Abstract:
A machine tool for manufacturing exhaust gas cleaning devices, in particular diesel particulate filters and catalysts that have a housing and a gas-traversed insert clamped in the housing, comprises at least one tool, in which the insert is clamped in the housing. A heating device that heats the housing is integrated in the tool. In a method for manufacturing exhaust gas cleaning devices, the heated housing is plastically deformed in a machine tool, and the insert is inserted into the housing.

Description:
RELATED APPLICATION 
       [0001]    This application claims priority to DE 10 2009 012 348.2, which was filed Mar. 9, 2009. 
       FIELD OF THE INVENTION 
       [0002]    This invention relates to a method and a machine tool for manufacturing exhaust gas cleaning devices, in particular diesel particulate filters or catalysts. 
       BACKGROUND 
       [0003]    In such devices, inserts which are very sensitive to radial pressure and which are chiefly axially traversed ceramic substrates, are held in an outer housing by radial clamping. Between the ceramic insert and the outer housing, an insulation mat is arranged, which forms an elastic element. Various methods exist for so-called “canning,” i.e. for introducing or arranging the insert into the housing. Some of these methods will be explained below. 
         [0004]    A first method for manufacturing the device is the so-called “calibrating” or “shrinking” method, where the insert with the insulation mat is put into an oversized, peripherally closed tube referred to as a jacket, and subsequently the unit obtained is placed in a tool. The tool is provided with numerous radially inwardly movable pressure jaws. When the pressure jaws are moved radially inwards, they plastically deform the jacket to such an extent that the insert is clamped in the jacket. 
         [0005]    Another method for manufacturing the device is the so-called “stuffing” method, where the outer housing is first brought to the desired outer radius; and subsequently, the insert wrapped with the insulation mat is placed or introduced into the outer housing through a funnel-shaped tool. 
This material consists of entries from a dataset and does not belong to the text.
/-- OUTLEN and STATUS written into the job record (R435): what fails of it, and at which address. -/
def writeJob (d : Nat) (c : Card) (outlen status : Nat) (s : State) : Option (TrFault × Dword) × State :=
  let (f, _, s) := (partsOf (c.param + 24) 5).foldl (fun (a : Option (TrFault × Dword) × List Byte × State) p =>
    let va : Dword := BitVec.ofNat 64 p.1
    match a.1, jobWrite d c va (a.2.1.take p.2) a.2.2 with
    | some _, _ => a
    | none, (.error e, s) => (some (e, va), a.2.1, s)
    | none, (.ok _, s) => (none, a.2.1.drop p.2, s)) (none, Maps.natLe (outlen + status * 2 ^ 32) 5, s)
  (f, s)

/-- The record of a job's access fault (R298, R435). -/
def jobFault (d : Nat) (c : Card) (e : TrFault) (va : Dword) (s : State) : State :=
  record d (unitRecord d e.reason c.ctx c.region (e.at_ va) e.info false) s

/-- The end of a job (R437): outputs, OUTLEN and STATUS; the event record, which a full queue holds; the card's
retirement comes when the record has been taken (R478). -/
def endJob (d slot : Nat) (c : Card) (s : State) : State :=
  match jobRecord d c s with
  | (.error e, s) => retireJob d (some (slot, c.posted)) (dropJob d slot (record d (unitRecord d .structfault c.ctx c.region c.param (4 * 256 + e.reason.code) false) s))
  | (.ok rec_, s) =>
    let bad := !allZero rec_ 29 3 || !allZero rec_ 48 16 || bitsN (recField rec_ 32 16) 21 16 != 0
    let j : LzJob := {
      d := d, c := c, src := BitVec.ofNat 64 (recField rec_ 0 8), n := recField rec_ 8 4, cap := recField rec_ 12 4
      dst := BitVec.ofNat 64 (recField rec_ 16 8) }
    let r := if bad then LzRun.fail 3 { s := s } else lzGo j (j.n + 1) { s := s }
    let st := (r.stop.getD (3, none)).1
    let s := match r.stop with
      | some (_, some (e, va)) => jobFault d c e va r.s
      | _ => r.s
    let (f, s) := writeJob d c r.o st s
    let (st, s) := match f with
      | some (e, va) => (4, jobFault d c e va s)
      | none => (st, s)
    let e : Event := { bits := eventOf (recField rec_ 32 16) 3 (st + r.o % 2 ^ 24 * 2 ^ 8), ctx := c.ctx, region := c.region, job := some (slot, c.posted) }
    if (dieAt s d).events.length < 1024 then dropJob d slot (enterEvent d e s)
    else onDie d (fun x => { x with jobs := x.jobs.map fun k => if k.slot = slot then { k with event := some e } else k }) s

/-- R437. A finished decompression job writes its output and enters its event record, with which its card retires. -/
def execDecompressionJobEnd (die : BitVec 3) (slot : BitVec 12) (s : State) : Out :=
  let d := die.toNat
  if !inputHeld s (enginePort d) ∧ ((dieAt s d).jobs.any fun j => j.slot == slot.toNat && j.event.isNone) = true then
    match Maps.find (dieAt s d).cards slot.toNat with
    | some c => .next (endJob d slot.toNat c s)
    | none => .refused .notDue
  else .refused .notDue

/-- The jobs of a die that may end. -/
def jobsDue (s : State) (d : Nat) : List Nat := if inputHeld s (enginePort d) then [] else ((dieAt s d).jobs.filter fun j => j.event.isNone).map (·.slot)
         [0006]    Other methods include the so-called “wrapping” method, wherein a sheet metal is wrapped around the insert and welded in the desired end position in the overlap region of the sheet-metal edges, and the so-called “clamping” method, in which the housing is divided into two half-shells between which the insert is clamped. 
         [0007]    An important characteristic of the insulation mats is the gap bulk density (GBD). It designates the compression of a certain mass of the material in the gap between insert and housing. Due to the resilience of the housing material, a lower GBD can be obtained by the canning method, so that the insulation mats must be compressed more during the canning method. A thermal expansion of the housing and hence a lower GBD in operation of the exhaust gas cleaning device must be compensated during the manufacture by a correspondingly greater compression of the housing and the insulation mat in the cold condition. 
         [0008]    One objective is to create a machine tool for manufacturing an exhaust gas cleaning device and to provide a method for manufacturing exhaust gas cleaning devices by which the inserts are very safely held in the housing. 
       SUMMARY 
       [0009]    A machine tool for manufacturing exhaust gas cleaning devices, in particular diesel particulate filters and catalysts, includes a housing and a gas-traversed insert clamped in the housing. The machine tool includes at least one tool in which the insert is clamped in the housing, wherein a heating device for heating the housing is integrated in the tool. In this way, it is possible to directly heat the housing in the machine tool during the canning method, whereby the material properties of the components for the manufacturing method are positively changed. For example, the resilience of the housing material is reduced, and the housing is thermally expanded during the manufacturing method, whereby the insert and/or insulation mat must be compressed to a smaller extent. In addition, the required plastic deformation of the housing is smaller than in the prior art. 
         [0010]    In one example, the heating device includes at least one electric heating element. This provides for a simple construction of the heating device. 
         [0011]    The heating device can include at least one induction element. Thus, induced eddy currents provide for a direct heating of the housing material. 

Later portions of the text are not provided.